# Task description
Each line holding the string "have" is to be copied from the data.

--- Raw data Enclosed Below ---

/-- R325, R327, R336: a write to address `a` of Stadia's stores. -/
def State.stWriteAt (s : State) (a : Nat) : StWrite :=
  if brickBase ≤ a ∧ a < brickBase + brickSize then (if s.stLive ((a - brickBase) / 1024) then .violation else .allowed)
  else
    let o := a - auxBase
    if o < 0x28_0000 then (if 2 ≤ s.stadia.stage then .staged else .allowed)
    else if o < 0x2A_8000 then .allowed else .violation

/-- R336: a write to the closed staging area is dropped. -/
def State.stStageWrite (s : State) : State := (s.setFlag F.ST_STATUS_STAGE_WRITE).raise 0x18 0

/-! ## Checks -/

/-- A pose: a rotation of nine words, row-major, and a position of three. -/
structure Pose where
  rot : List Nat
  pos : List Nat
deriving DecidableEq, Repr

def Pose.row (p : Pose) (i : Nat) : List Nat := (p.rot.drop (3 * i)).take 3
/-- rot · v + pos (R338). -/
def Pose.apply (p : Pose) (v : List Nat) : List Nat := (List.range 3).map fun i => fAdd (fDot (p.row i) v) (p.pos.getD i 0)
def Pose.comp (p q : Pose) : Pose :=
  ⟨(List.range 9).map fun k => fDot (p.row (k / 3)) ((List.range 3).map fun j => q.rot.getD (3 * j + k % 3) 0), p.apply q.pos⟩

/-- The rotation of a quaternion: the spec names the words, not the operations in their order (entry 16). -/
def quatRot (q : List Nat) : List Nat := (List.range 9).map fun i => Config.freeFn 41 (i :: q) % 2 ^ 32
/-- R338: the Rodrigues rotation by a joint value; its sine and cosine are fixed functions within 2⁻²³ (entry 16). -/
def rodrigues (axis : List Nat) (x : Nat) : List Nat := (List.range 9).map fun i => Config.freeFn 42 (i :: x :: axis) % 2 ^ 32

/-- A waypoint: its words, each with its poison mark. -/
abbrev Waypoint := List (Nat × Bool)

def wpWord (w : Waypoint) (j : Nat) : Nat := (w.getD j (0, false)).1

/-- R338: the base pose, from words 1 to 7. -/
def basePose (w : Waypoint) : Pose :=
  ⟨quatRot ((List.range 4).map fun j => wpWord w (4 + j)), (List.range 3).map fun j => wpWord w (1 + j)⟩

/-- The pose of link `l` from the poses of the links below it. -/
def linkPose (bs : List Byte) (w : Waypoint) (poses : List Pose) (l : Nat) : Pose :=
  let e := stLink bs l
  let parent := if B.LINK_PARENT.get e = 0xFF then basePose w else poses.getD (B.LINK_PARENT.get e) (basePose w)
  let fixed := parent.comp ⟨words32 9 (B.LINK_RF.get e), words32 3 (B.LINK_PF.get e)⟩
  let axis := words32 3 (B.LINK_AXIS.get e)
  let x := wpWord w (8 + B.LINK_JOINT.get e)
  match B.LINK_TYPE.get e with
  | 1 => fixed.comp ⟨rodrigues axis x, [0, 0, 0]⟩
  | 2 => fixed.comp ⟨[0x3F800000, 0, 0, 0, 0x3F800000, 0, 0, 0, 0x3F800000], axis.map fun a => fMul x a⟩
  | _ => fixed

def poses (bs : List Byte) (w : Waypoint) : List Pose :=
  (List.range (stHead bs).links).foldl (fun ps l => ps ++ [linkPose bs w ps l]) []

/-- The centres of all spheres at a waypoint. -/
def centres (bs : List Byte) (w : Waypoint) : List (List Nat) :=
  let ps := poses bs w
  (List.range (stHead bs).spheres).map fun k =>
    let e := stSphere bs k
    (ps.getD (e % 256) (basePose w)).apply (words32 3 (e >>> 32))

/-- The distance of two points. -/
def distance (a b : List Nat) : Nat :=
  let d := (a.zip b).map fun p => fSub p.1 p.2
  fSqrt (fDot d d)

/-- The integer part below a finite binary32. -/
def fFloor (x : Nat) : Int := match f32 x with | .fin n m e => (roundToInt .floor n m e).1 | _ => 0

/-- What a voxel query finds. -/
inductive Voxel where
  | value (v : Int)
  | unknown
  | poisoned
deriving DecidableEq, Repr

/-- R326, R339: the voxel of a point. -/
def State.voxel (s : State) (c : List Nat) : Voxel :=
  let vox := s.fld F.ST_GEOM_VOX
  let q := c.map fun x => fDiv x vox
  let i := q.map fFloor
  if q.any (fun x => !(fFinite x)) || i.any (fun x => decide (x < -262144) || decide (262143 < x)) then .unknown
  else
    let key := (i.zipIdx.map fun x => ofSigned 16 (x.1 / 8) * 2 ^ (16 * x.2)).sum
    let idx := (i.zipIdx.map fun x => (x.1 % 8).toNat * 8 ^ x.2).sum
    match s.stSlot key with
    | none => .unknown
    | some slot =>
      let a := brickBase + slot * 1024 + 2 * idx
      if s.poisonWord a then .poisoned
      else
        let v := s.rdLe a 2
        if v = 0x8000 then .unknown else .value (asSigned 16 v)

def fInf : Nat := 0x7F800000
def fNegInf : Nat := 0xFF800000
def fAbs (x : Nat) : Nat := x % 2 ^ 31

/-- R338: the test of sphere `k` with centre `c` and step `st`; the cause and the difference of the two sides, where it fails. -/
def State.sphereTest (s : State) (bs : List Byte) (k : Nat) (c : List Nat) (st : Nat) : Option (Nat × Nat) :=
  let stepMax := s.fld F.ST_STEP_STEP_MAX
  let vox := s.fld F.ST_GEOM_VOX
  if fLt stepMax st then some (2, fSub st stepMax)
  else
    let free := s.flag F.ST_CFG_UNKNOWN
    let (d, cause) := match s.voxel c with
      | .value v => (fDiv (fMul (fOfInt v) vox) 0x43800000, 1)
      | .unknown => (if free then fInf else fNegInf, 1)
      | .poisoned => (if free then fInf else fNegInf, 5)
    let left := fSub d (fMul vox 0x3F5DB3D7)
    let right := fAdd (fAdd (words32 4 (stSphere bs k >>> 32) |>.getD 3 0) (s.fld F.ST_GEOM_MARGIN)) (fDiv st 0x40000000)
    if fLt left right then some (cause, fSub left right) else none
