/-- Unit `k` of a transfer's destination, written in ACLK cycle `t`, for every destination but a codec view. -/
def State.writeUnit (s : State) (x : Transfer) (k : Nat) (u : MoveUnit) (t : Nat) : State :=
  match x.rdst with
  | .pastEnd => s
  | .violation => s
  | .addr a0 =>
    let a := a0 + 64 * k
    if x.seg then (if s.fillPart x.core a then (s.storeEdge a t).wrBytes a u.bytes else s.violation x.part a)
    else if (imageView a0).isSome then s.violation x.part a
    else match broadcastView a with
      | some (vc, mask, row) => s.writeBroadcast x vc mask row u t
      | none =>
        match tetherView a with
        | some (p, o) => if tetherOffsetOk o then s.tlData p x.part x.klass o u.bytes else s.violation x.part a
        | none => if isGoldenView a then s.writeGolden (a - 0x0140_0000_0000) u else s.writePlain x.part a u t

/-- R198–R200: two units of a codec view make one stored line. -/
def State.writeCodecLine (s : State) (part b : Nat) (signed : Bool) (u v : MoveUnit) : State :=
  if (s.tagOf b).writes part then
    s.landUnit b (codecEncode signed u.bytes ++ codecEncode signed v.bytes) (u.lo || u.hi || v.lo || v.hi)
  else s.violation part b

/-- The codec destination of a transfer: its DDR4 address and element format. -/
def Transfer.codecDst (x : Transfer) : Option (Nat × Bool) :=
  match x.rdst with | .addr a => if x.seg then none else codecView a | _ => none

/-- The units of one line of the destination, from unit `k` on: a codec line takes two, and nothing where it is misaligned. -/
def State.writeLine (s : State) (x : Transfer) (k : Nat) (us : List MoveUnit) (t : Nat) : State :=
  match x.codecDst with
  | some (b, signed) =>
    match us with
    | [u, v] => if codecMisaligned x.rdst x.len then s else s.writeCodecLine x.part (b + 32 * k) signed u v
    | _ => s
  | none => us.zipIdx.foldl (fun (s : State) y => s.writeUnit x (k + y.2) y.1 t) s

/-! ## Moving -/

/-- R217: a transfer that started before a change of regions goes on under the old tags. -/
def State.underTags (s : State) (x : Transfer) (f : State → State) : State :=
  match x.tags with
  | none => f s
  | some r =>
    let now := s.sched.regions
    let s := f { s with sched := { s.sched with regions := r } }
    { s with sched := { s.sched with regions := now } }

/-- Units `k` to `k + n − 1` of a transfer off DDR4, moved in ACLK cycle `t`. -/
def State.moveSpan (s : State) (x : Transfer) (k n t : Nat) : State :=
  (s.worked 3 x.part n).underTags x fun s => (List.range n).foldl (fun (s : State) i =>
    let (u, s) := s.readUnit x (k + i) t
    s.writeUnit x (k + i) u t) s

/-- A transfer to a port whose link is down waits (R502). -/
def State.tetherWaits (s : State) (t : Transfer) : Bool :=
  match tetherView t.dst with
  | some (p, _) => !t.seg && !s.tlUp p
  | none => false

/-- R122: the units of core `c`'s running transfer whose cycles have come move, in ACLK cycle `t`. -/
def State.moveDue (s : State) (c t : Nat) : State :=
  match s.queue c with
  | [] => s
  | x :: rest =>
    if x.route = .ddr ∨ x.due ≤ x.done ∨ s.tetherWaits x = true then s
    else (s.moveSpan x x.done (x.due - x.done) t).setQueue c ({ x with done := x.due } :: rest)

/-- R71, R122, R125: before core `c` acts in ACLK cycle `t`, the units of earlier cycles have moved, over the fabric from and to every
core. -/
def State.movesBefore (s : State) (c t : Nat) : State :=
  if s.stow.queues.isEmpty then s
  else
    let s := s.countMoves t
    (List.range 16).foldl (fun (s : State) d =>
      match (s.queue d).head? with
      | some x => if d = c ∨ x.route ≠ .inCore then s.moveDue d (t - 1) else s
      | none => s) s

/-- R71: the unit that core `c`'s transfer moves within its core in cycle `t` itself, whose source it reads as the cycle began. -/
def State.movesIn (s : State) (c t : Nat) : State :=
  match (s.queue c).head? with
  | some x => if x.route = .inCore then (s.countMoves (t + 1)).moveDue c t else s
  | none => s

/-! ## Completion -/

/-- What a transfer meets once as a whole: an unresolved end, an image view out of its conditions, a bad descriptor, a misaligned
codec end, an item past the end of its list. -/
def State.moveWhole (s : State) (t : Transfer) : State :=
  let s := if t.rsrc = .violation then s.violation t.part t.src else s
  let s := if t.rdst = .violation then s.violation t.part t.dst else s
  let s := match imageView t.src with
    | some (vc, d, tile, g) =>
      if s.imageOk t vc g then (if imgBad (t.idesc.getD 0) tile then s.imgFlag t.core d t.part 1 else s)
      else s.violationOf t.part (s.fld F.PL_IMG_CFG_PART vc) t.src
    | none => s
  let s := if t.seg && (codecView t.src).isSome then s.violation t.part t.src else s
  let bad (s : State) (p : Place) : State :=
    match p with
    | .addr a => if !t.seg && codecMisaligned p t.len then s.violation t.part (((codecView a).getD (0, false)).1) else s
    | _ => s
  let s := bad (bad s t.rsrc) t.rdst
  let s := if !t.seg && (codecMisaligned t.rsrc t.len || codecMisaligned t.rdst t.len) then s.imgFlag t.core 0 t.part 3 else s
  if t.rdst = .pastEnd then
    match walkView t.dst with
    | some (p, _, _) => s.bump F.PL_SEQ_COUNTS_WALK_DROP (seqIdx p)
    | none => s
  else s

/-- The pool lots of a core-store range, in rising order. -/
def State.lotsIn (s : State) (p : Place) (len : Nat) : List Nat :=
  match p with
  | .addr a =>
    if inCoreStore a then
      ((List.range ((a % lotSize + 64 * len + lotSize - 1) / lotSize)).map fun k => lotOf a + k).filter s.isPool
    else []
  | _ => []

/-- Table MT-4: what the transfer does to the entry of destination lot `l`. -/
def State.lotMoved (s : State) (t : Transfer) (l : Nat) : State :=
  match t.rsrc, t.rdst with
  | .addr a, .addr b =>
    let src := a + (lotAddr l - b)
    let whole := decide (b ≤ lotAddr l) && decide (lotAddr l + lotSize ≤ b + 64 * t.len) && src % lotSize == 0
    if (s.tagOf (lotAddr l)).writes t.part then
      if whole && decide (src < ddrSize) then s.lotFromDdr l src
      else if whole && inCoreStore src && s.isPool (lotOf src) then s.lotFromLot l (lotOf src)
      else s.lotWritten (lotAddr l)
    else s
  | _, .addr _ => if (s.tagOf (lotAddr l)).writes t.part then s.lotWritten (lotAddr l) else s
  | _, _ => s
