-- ==== Sys2Proof/Machine/Plan.lean ====
section
/-! DEFINITION. Ridgepole (02): bundles and their fetch checks, the next pending OPEN, the issue of each kind, windows, holds, plan
faults, and the writes of PL_CTRL. -/

namespace Sys2Proof.Machine

/-! ## Bundles -/

/-- R28: a bundle as its sixteen lanes of 64 bytes. -/
structure Bundle where
  idx   : Nat
  lanes : List Nat
deriving DecidableEq, Repr

def Bundle.lane (b : Bundle) (c : Nat) : Nat := b.lanes.getD c 0
/-- Bits 447–0 of a lane: the core slice. -/
def Bundle.slice (b : Bundle) (c : Nat) : Nat := b.lane c % 2 ^ 448
/-- Chip word `i`. -/
def Bundle.word (b : Bundle) (i : Nat) : Nat := b.lane i / 2 ^ 448
def Bundle.slot (b : Bundle) (ch : Nat) : Nat := b.word (2 + ch)
def Bundle.kind (b : Bundle) : Nat := B.CW0_KIND.get (b.word 0)
def Bundle.count (b : Bundle) : Nat := B.CW0_COUNT.get (b.word 0)
def Bundle.window (b : Bundle) : Nat := B.CW1_WINDOW_ID.get (b.word 1)
def Bundle.coreMask (b : Bundle) : Nat := B.CW1_CORE_MASK.get (b.word 1)
def Bundle.chanMask (b : Bundle) : Nat := B.CW1_CHAN_MASK.get (b.word 1)

/-- R25: bundle `b` lies at the same offset of the plan region of every core. -/
def State.fetch (s : State) (b : Nat) : Bundle :=
  ⟨b, (List.range 16).map fun c => s.rdLe (coreBase c + s.planLot * 65536 + 64 * b) 64⟩

/-- R32: a slice whose EOP, VOP and XOP are all 0 is idle. -/
def sliceIdle (sl : Nat) : Bool := B.SLICE_EOP.get sl == 0 && B.SLICE_VOP.get sl == 0 && B.SLICE_XOP.get sl == 0

/-- R30: the run length of a bundle. -/
def Bundle.len (b : Bundle) : Nat := if b.kind = 2 ∨ b.kind = 3 then 1 else b.count

def Bundle.cores (b : Bundle) : List Nat := (List.range 16).filter fun c => !(sliceIdle (b.slice c))
def Bundle.chans (b : Bundle) : List Nat := (List.range 8).filter fun ch => B.SLOT_DOP.get (b.slot ch) != 0

/-! ## Fetch checks (R46) -/

/-- R218: the class and the partition of a slice or of a GRANT agree. -/
def classOk (klass part : Nat) : Bool := if klass = 0 then decide (part < 2) else klass != 1 && decide (2 ≤ part)

/-- A reserved code or a nonzero reserved field. -/
def Bundle.reserved (b : Bundle) (n : Nat) : Bool :=
  let w := b.word
  let wordBits := w 0 / 2 ^ 28 % 16 != 0 || w 0 / 2 ^ 56 != 0 || w 1 / 2 ^ 48 != 0 || w 10 / 2 ^ 16 % 2 ^ 16 != 0 || w 10 / 2 ^ 41 != 0 ||
    w 11 / 2 ^ 20 != 0 || w 12 / 2 ^ 5 % 8 != 0 || w 12 / 2 ^ 32 != 0 || w 13 != 0 || w 14 != 0 || w 15 % 2 ^ 32 != 0
  let slots := (List.range 8).any fun ch =>
    let x := b.slot ch
    decide (4 < B.SLOT_DOP.get x) || x / 2 ^ 12 % 16 != 0 || x / 2 ^ 32 != 0
  let slices := (List.range 16).any fun c =>
    let x := b.slice c
    x / 2 ^ 21 % 2 != 0 || x / 2 ^ 61 % 8 != 0 || x / 2 ^ 94 % 2 ^ 34 != 0 || x / 2 ^ 210 % 2 ^ 46 != 0 ||
      x / 2 ^ 368 % 2 ^ 16 != 0 || x / 2 ^ 397 != 0 || decide (0xA < B.SLICE_VFMT.get x) ||
      engFault (engSlice x) n == 2 || vecFault (B.SLICE_VOP.get x) (B.SLICE_VFMT.get x) (B.SLICE_VLEN.get x) n == 2 || moveFault x == 2
  decide (6 < b.kind) || wordBits || slots || slices

/-- A field of the bundle lies outside its range; `golden` is the golden window and its offset (R214). -/
def Bundle.outOfRange (b : Bundle) (st : Stream) (n : Nat) (golden : Nat × Nat) : Bool :=
  let k := b.kind
  let top := 16777214
  let counts :=
    if k = 1 ∨ k = 6 then b.count != 0 || !b.cores.isEmpty || !b.chans.isEmpty
    else decide (top < b.count) || ((k == 0 || k == 4 || k == 5) && b.count == 0)
  let w12 := b.word 12
  let lc := B.CW0_BMODE.get (b.word 0) == 3 && decide (16 ≤ B.CW0_COND.get (b.word 0)) ||
    hasBit w12 4 && (w12 / 2 ^ 8 % 2 ^ 24 == 0 || decide (top < w12 / 2 ^ 8 % 2 ^ 24))
  let claim :=
    if k = 3 then b.coreMask == 0 || b.window == 0 || golden.1 != 0 && b.window == golden.1 && b.count != golden.2
    else b.coreMask != 0 || b.chanMask != 0 || (if k = 4 then b.window == 0 else b.window != 0)
  let alt := B.CW1_ALT_EN.get (b.word 1) == 1 && !(k == 0 && st == Stream.fill)
  let slots := (List.range 8).any fun ch =>
    let x := b.slot ch
    let d := B.SLOT_DOP.get x
    let m := B.SLOT_MCYC.get x
    d != 0 && (m == 0 || decide (4096 < m)) ||
      (if d = 1 then !(classOk (B.SLOT_CLASS.get x) (B.SLOT_PART.get x)) else B.SLOT_CLASS.get x != 0 || B.SLOT_PART.get x != 0)
  let slices := (List.range 16).any fun c =>
    let x := b.slice c
    !(classOk (B.SLICE_CLASS.get x) (B.SLICE_PART.get x)) || decide (786431 < B.SLICE_VSA.get x) || decide (786431 < B.SLICE_VSB.get x) ||
      decide (786431 < B.SLICE_VD.get x) || engFault (engSlice x) n == 3 ||
      vecFault (B.SLICE_VOP.get x) (B.SLICE_VFMT.get x) (B.SLICE_VLEN.get x) n == 3 || moveFault x == 3
  counts || lc || claim || alt || slots || slices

--- End of Enclosed Raw data ---

# Your solution
/-- R122: the units of core `c`'s running transfer whose cycles have come move, in ACLK cycle `t`. -/
/-- R71, R122, R125: before core `c` acts in ACLK cycle `t`, the units of earlier cycles have moved, over the fabric from and to every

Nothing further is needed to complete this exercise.